Ternyata cuaca panas sama sekali tidak menurunkan semangat para turis lokal untuk mengunjungi Pantai Balekambang. Puluhan warung dan WC umum berjajar di sepanjang jalan. Suasana ramai pengunjung membuat beberapa parkiran mobil semrawut dan mengganggu para pejalan kaki. Keramaian semakin "pecah" ketika saya dan Thomas hendak menyeberangi sebuah jembatan menuju Pulau Ismoyo. Terlalu banyak orang untuk 1 jembatan sempit. Udah tau sempit, beberapa orang malah memanfaatkan keadaan dengan berhenti di tengah jalan cuma untuk selfie aja! Saya rasa mereka cuma sekedar mau exist di social media dan haus akan like, retweet, atau mungkin love.

Salah satu cara untuk mencapai Pulau Ismoyo selain jembatan

Para tersangka pembuat kemacetan
Oh, jadi seperti ini yang namanya Pulau Ismoyo yang digadang-gadangkan para pelancong sebagai Tanah Lot-nya Malang!

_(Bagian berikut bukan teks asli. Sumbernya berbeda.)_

-- ==== Sys2Proof/Machine/Flags.lean ====
section
/-!
DEFINITION. The floating-point flags (R114, R240) and the choice of the rounding mode (R262, R287).
-/

namespace Sys2Proof.Machine

/-- Invalid, bit 4 of FLAGS (R114). -/
def fInvalid : Nat := 16

/-- Divide by zero, bit 3. -/
def fDivZero : Nat := 8

/-- Overflow, bit 2. -/
def fOverflow : Nat := 4

/-- Underflow, bit 1. -/
def fUnderflow : Nat := 2

/-- Inexact, bit 0. -/
def fInexact : Nat := 1

/-- A flag that is set when b holds. -/
def flagIf (b : Bool) (f : Nat) : Nat := if b then f else 0

/-- The rounding mode of an RMODE value; the TSW holds 0-4 only (R114). -/
def modeOf : Nat → RMode
  | 0 => .rne
  | 1 => .rtz
  | 2 => .rdn
  | 3 => .rup
  | _ => .rna

/-- RMODE as it stands when an instruction fires (R287). -/
def Slot.rmode (x : Slot) : RMode := modeOf (tswRmode x.ctx.tsw)

/-- The mode a rounding field selects. -/
def Slot.mode (x : Slot) : Rm → RMode
  | .static m => m
  | .dyn => x.rmode

/-- DZT as it stands when an instruction fires (R293). -/
def Slot.dzt (x : Slot) : Bool := tswDzt x.ctx.tsw

end Sys2Proof.Machine
end

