/-- FEEMPTY (R317). -/
def buildFeempty (l : Nat) (s : State) (a : Who) (t : Tok) : Built × State :=
  if t.isNull then (.ok .nulled, s) else buildWord l s a t false 0 .feempty

/-- NOTIFY (R324). -/
def buildNotify (l : Nat) (c : Scope) (s : State) (a : Who) (t d : Tok) : Built × State :=
  if t.isNull || d.isNull then (.ok .nulled, s) else buildWord l s a t true d.w.toNat (.notify · d.w c)

/-- BINIT (R321, R323). -/
def buildBinit (l : Nat) (s : State) (a : Who) (t d : Tok) : Built × State :=
  if t.isNull || d.isNull then (.ok .nulled, s)
  else match barAccess s a t.w with
    | (.error e, s) => (.error e, s)
    | (.ok (ea, loc), s) =>
      (.ok (.store { s.entryOf l with
        op := .binit loc (wbits d.w 31 0) (wbits d.w 63 32), ea := ea, width := 32
        data := binitImage (wbits d.w 31 0) (wbits d.w 63 32) }), s)

/-- ROWOPEN and ROWCLOSE (R316): an address that is no vault byte leaves nothing to do. -/
def buildRow (opens : Bool) (l : Nat) (s : State) (a : Who) (t : Tok) : Built × State :=
  if t.isNull then (.ok .nulled, s)
  else match ordAccess s a t.w 1 1 .store false 1 (some 0) with
    | (.error e, s) => if e.cause = 0 then (.ok .done, s) else (.error e, s)
    | (.ok acc, s) =>
      let loc := acc.locs.headD 0
      if (vaultOf loc).isNone then (.ok .done, s)
      else (.ok (.store { s.entryOf l with op := .row opens loc, ea := acc.ea }), s)

/-- RST and RSTF (R326); only RST reaches a debug window (R325). -/
def buildRst (full : Bool) (c : Scope) (l : Nat) (s : State) (a : Who) (t d : Tok) : Built × State :=
  if t.isNull || d.isNull then (.ok .nulled, s)
  else match remAccess s a t.w 8 8 .rstore (!full) with
    | (.error e, s) => (.error e, s)
    | (.ok (ea, place), s) =>
      let op := { s.remOf (if full then .rstf else .rst) l place ea with a := d.w }
      (.ok (.store { s.entryOf l with rel := full, op := .remote op c, ea := ea, width := 8, data := d.w.toNat }), s)

/-- RPOST (R326). -/
def buildRpost (l : Nat) (s : State) (a : Who) (t d : Tok) : Built × State :=
  if t.isNull || d.isNull then (.ok .nulled, s)
  else match remAccess s a t.w 8 8 .rstore false with
    | (.error e, s) => (.error e, s)
    | (.ok (ea, place), s) => (.ok (.post { s.remOf .rpost l place ea with a := d.w }), s)

/-- The lanes of a vector token at a width: none where null. -/
def tokLanes (w : Width) (t : Tok) : List (Option Nat) := lanes (wBits w) t

/-- The fault of an element access through a view, at lane i of a vector access from off (R239, R245). -/
def laneFault (v off i : Nat) : Option Nat :=
  if v = 9 ∧ 511 < bits off 10 2 + i then some 0x26 else viewFault v (off + i * viewStep v)

/-- VST (R354). -/
def buildVst (w : Width) (l : Nat) (s : State) (a : Who) (t d : Tok) : Built × State :=
  let xs := tokLanes w d
  if t.isNull || xs.all Option.isNone then (.ok .nulled, s)
  else match ordAccess s a t.w 64 64 .store (w == .w32) 16 none with
    | (.error f, s) => (.error f, s)
    | (.ok acc, s) =>
      let data := (List.range 64).foldl (fun n i =>
        if d.nulls.toNat.testBit i then n else n + bits d.v.toNat (8 * i + 7) (8 * i) * 256 ^ i) 0
      let e := { s.entryOf l with ea := acc.ea, width := 64, data := data }
      match acc.view with
      | some (v, off) =>
        let fault := if v = 9 ∧ 511 < bits off 10 2 + 15 then some 0x26
          else xs.zipIdx.findSome? fun (x, i) => if x.isNone then none else laneFault v off i
        match fault with
        | some c => (.error { cause := c, addr := acc.ea }, s)
        | none =>
          let ps := xs.zipIdx.filterMap fun (x, i) =>
            x.map fun n => Part.elem v (squareOf a.core) (off + i * viewStep v) (BitVec.ofNat 32 n)
          (.ok (.store { e with op := .data ps }), s)
      | none =>
        let cs := (acc.locs.zip (leBytes 64 d.v.toNat)).zipIdx.filterMap fun (x, i) =>
          if d.nulls.toNat.testBit i then none else some x
        (.ok (.store { e with op := .data [.raw acc.loop cs] }), s)

/-- The token of lane x of a gather or scatter (R355). -/
def laneTok (w : Width) (t : Word) (x : Nat) : Word := t + wordOfInt (sgn (wBits w) x * wBytes w)

/-- One lane of a scatter: its part, or its fault. -/
def scatterLane (w : Width) (s : State) (a : Who) (t : Word) (v : Nat) : Except FaultD Part × State :=
  let n := wBytes w
  match ordAccess s a t n n .store (w == .w32) 1 none with
  | (.error f, s) => (.error f, s)
  | (.ok acc, s) =>
    match acc.view with
    | some (vw, off) => match viewFault vw off with
      | some c => (.error { cause := c, addr := acc.ea }, s)
      | none => (.ok (.elem vw (squareOf a.core) off (BitVec.ofNat 32 v)), s)
    | none => (.ok (.raw acc.loop (acc.locs.zip (leBytes n v))), s)

/-- The lanes of a scatter, in ascending order (R355). (DEDUCED, unsafe: log 57) -/
def scatter (w : Width) (a : Who) : State → List (Word × Nat) → Except FaultD (List Part) × State
  | s, [] => (.ok [], s)
  | s, (t, v) :: xs =>
    match scatterLane w s a t v with
    | (.error f, s) => (.error f, s)
    | (.ok p, s) => match scatter w a s xs with
      | (.error f, s) => (.error f, s)
      | (.ok ps, s) => (.ok (p :: ps), s)

/-- The effective address of a lane's token. -/
def tokEa (a : Who) (t : Word) : Nat := segBase (Tab.rd 0 a.segs (tokSeg t)) + tokOff t

/-- VSTS (R355). (DEDUCED, unsafe: log 57) -/
def buildVsts (w : Width) (l : Nat) (s : State) (a : Who) (t x d : Tok) : Built × State :=
  let todo := ((tokLanes w x).zip (tokLanes w d)).filterMap fun (i, v) =>
    match i, v with
    | some i, some v => some (laneTok w t.w i, v)
    | _, _ => none
  if t.isNull || todo.isEmpty then (.ok .nulled, s)
  else match scatter w a s todo with
    | (.error f, s) => (.error f, s)
    | (.ok ps, s) =>
      (.ok (.store { s.entryOf l with
        op := .data ps, ea := tokEa a (todo.headD (0, 0)).1, width := 64
        data := todo.foldl (fun n y => n * 2 ^ wBits w + y.2) 0
        lanes := todo.map fun y => (tokEa a y.1, wBytes w) }), s)

/-- What the class K instruction i that accesses memory leaves, from its tokens. -/
def buildOf (i : Instr) (s : State) (a : Who) (l r p : Tok) : Option (Built × State) :=
  match i with
  | .st _ n im rel w => some (buildSt w rel n im s a l r)
  | .stf _ n => some (buildStf n s a l r)
  | .feempty _ n => some (buildFeempty n s a l)
  | .notify _ n c => some (buildNotify n c s a l r)
  | .binit _ n => some (buildBinit n s a l r)
  | .rst _ n => some (buildRst false .die n s a l r)
  | .rstf _ n c => some (buildRst true c n s a l r)
  | .rpost _ n => some (buildRpost n s a l r)
  | .vst _ n w => some (buildVst w n s a l r)
  | .vsts n w => some (buildVsts w n s a l r p)
  | _ => none

/-! ## What a load waits for in its block (R269, R271) -/

/-- An instruction of class S below LSID l that has not returned (R271). -/
def Frame.syncBelow (f : Frame) (l : Nat) : Bool :=
  f.instrs.any fun (j, x) =>
    x.shape.cls == .sync && decide (x.shape.lsid.getD 0 < l) && f.fired.find? j != some true

/-- An instruction with an LSID below l that has not resolved: it has not fired. -/
def Frame.openBelow (f : Frame) (l : Nat) : Bool :=
  f.instrs.any fun (j, x) =>
    match x.shape.lsid with
    | some m => decide (m < l) && f.fired.find? j != some true
    | none => false

/-- A class K instruction below LSID l that has not been decided. -/
def Frame.storeBelow (f : Frame) (l : Nat) : Bool :=
  f.instrs.any fun (j, x) =>
    x.shape.cls == .commit && decide (x.shape.lsid.getD 0 < l) && (f.fired.find? j).isNone

/-- The bytes of the unfired stores below LSID l whose address has arrived while their data has not (R269). -/
def State.addressedBelow (s : State) (a : Who) (l : Nat) : List Nat :=
  let f := s.cur.frame
  f.instrs.flatMap fun (j, x) =>
    if x.shape.cls == .commit && decide (x.shape.lsid.getD 0 < l) && (f.fired.find? j).isNone then
      match f.input j 0, x with
      | some t, .vsts n w =>
        match f.input j 1 with
        | some y => match (buildVsts w n s a t y (.vec 0 0)).1 with
          | .ok (.store e) => e.touchAll
          | _ => []
        | none => []
      | some t, _ =>
        if t.isPoison || gather x.shape f j == .mismatch then []
        else match buildOf x s a t (.vec 0 0) (.val 0) with
          | some (.ok (.store e), _) => e.touchAll
          | _ => []
      | none, _ => []
    else []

Sebuah pura di atas pulau karang memang istimewa, namun tidak dengan sampah-sampah yang berserakan di sekitar tangga menuju pintu masuk puranya. Benar-benar geleng kepala saya melihat kelakuan orang-orang kita. Sedikit-sedikit yang dikumpulkan lama-lama menjadi bukit.

Saya sama sekali tidak menemukan ketenangan meski rumah ibadah ini berlatar pemandangan laut lepas yang indah. Suara terjangan ombak yang mengamuk pun semakin sayup-sayup karena kericuhan para pelancong. Ingin mengambil gambar pura "polos" saja menjadi sangat susah karena kerumunan yang mondar-mandir. Belum lagi melihat anak-anak mudanya yang sok action minta difotoin di depan pintu masuk pura. Makin eneg saya. Ya tapi mau gimana lagi?! Yang namanya musim liburan semua tempat pasti ramai.


  Akan lebih dramatis bila tanpa ada orang-orang nongkrong. Dan yang sedang melamun sambil menopang dagu itu bukan objek utama, ya!


Meski Pantai Ngliyep memiliki beberapa bagian pantainya, namun ternyata ketenaran Balekambang belum dapat ia kalahkan. Agak heran juga mengingat papan plang penunjuk jalan ke Pantai ini tidak terlalu banyak dibandingkan yang ke arah Ngliyep. Asumsi saya karena lokasi Ngliyep yang cukup jauh, terlalu masuk ke dalam sehingga beberapa orang menjadi malas ke sana.

Tentu saja masih ada pantai-pantai lainnya yang belum sempat kami kunjungi, seperti: Goa China, Bajul Mati, Kondang Merak, dll. Saya pun juga harus merelakan untuk tidak berkunjung ke Pantai Sendang Biru karena sudah hampir sore. Lagipula percuma juga, kan bila ke sana tapi nggak sekalian ke Pulau Sempu? Tanggung banget. Maka dari itu, kami memutuskan untuk "banting stir" ke tujuan lainnya, yaitu ke masjid paling terkenal di Malang.

---------------------------------------------

Saya pikir bukanlah hal yang baik jika berlibur tapi masih berada di tengah suasana gaduh. Sangat bertolak belakang dengan arti sebuah liburan. Di mana liburan itu ialah cuci mata, refreshing, escaping the city atau entahlah kalian menyebutnya apalagi. Yang jelas harus benar-benar menikmati segala sesuatu yang telah diberikan oleh alam secara pribadi dalam kesendirian. 

Tanpa terbebani waktu dan kesibukan. Ketika seseorang memanjakan dirinya dalam kesendirian, ia akan menjadi egois. Tindakan egois seperti inilah yang selalu menjadi kenyamanan pribadi bagi setiap manusia zaman sekarang. 

Ya...asal tidak terbebani waktu dan siapapun (keramaian), maka prinsip "Makan Angin" dapat diwujudkan pada saat itu.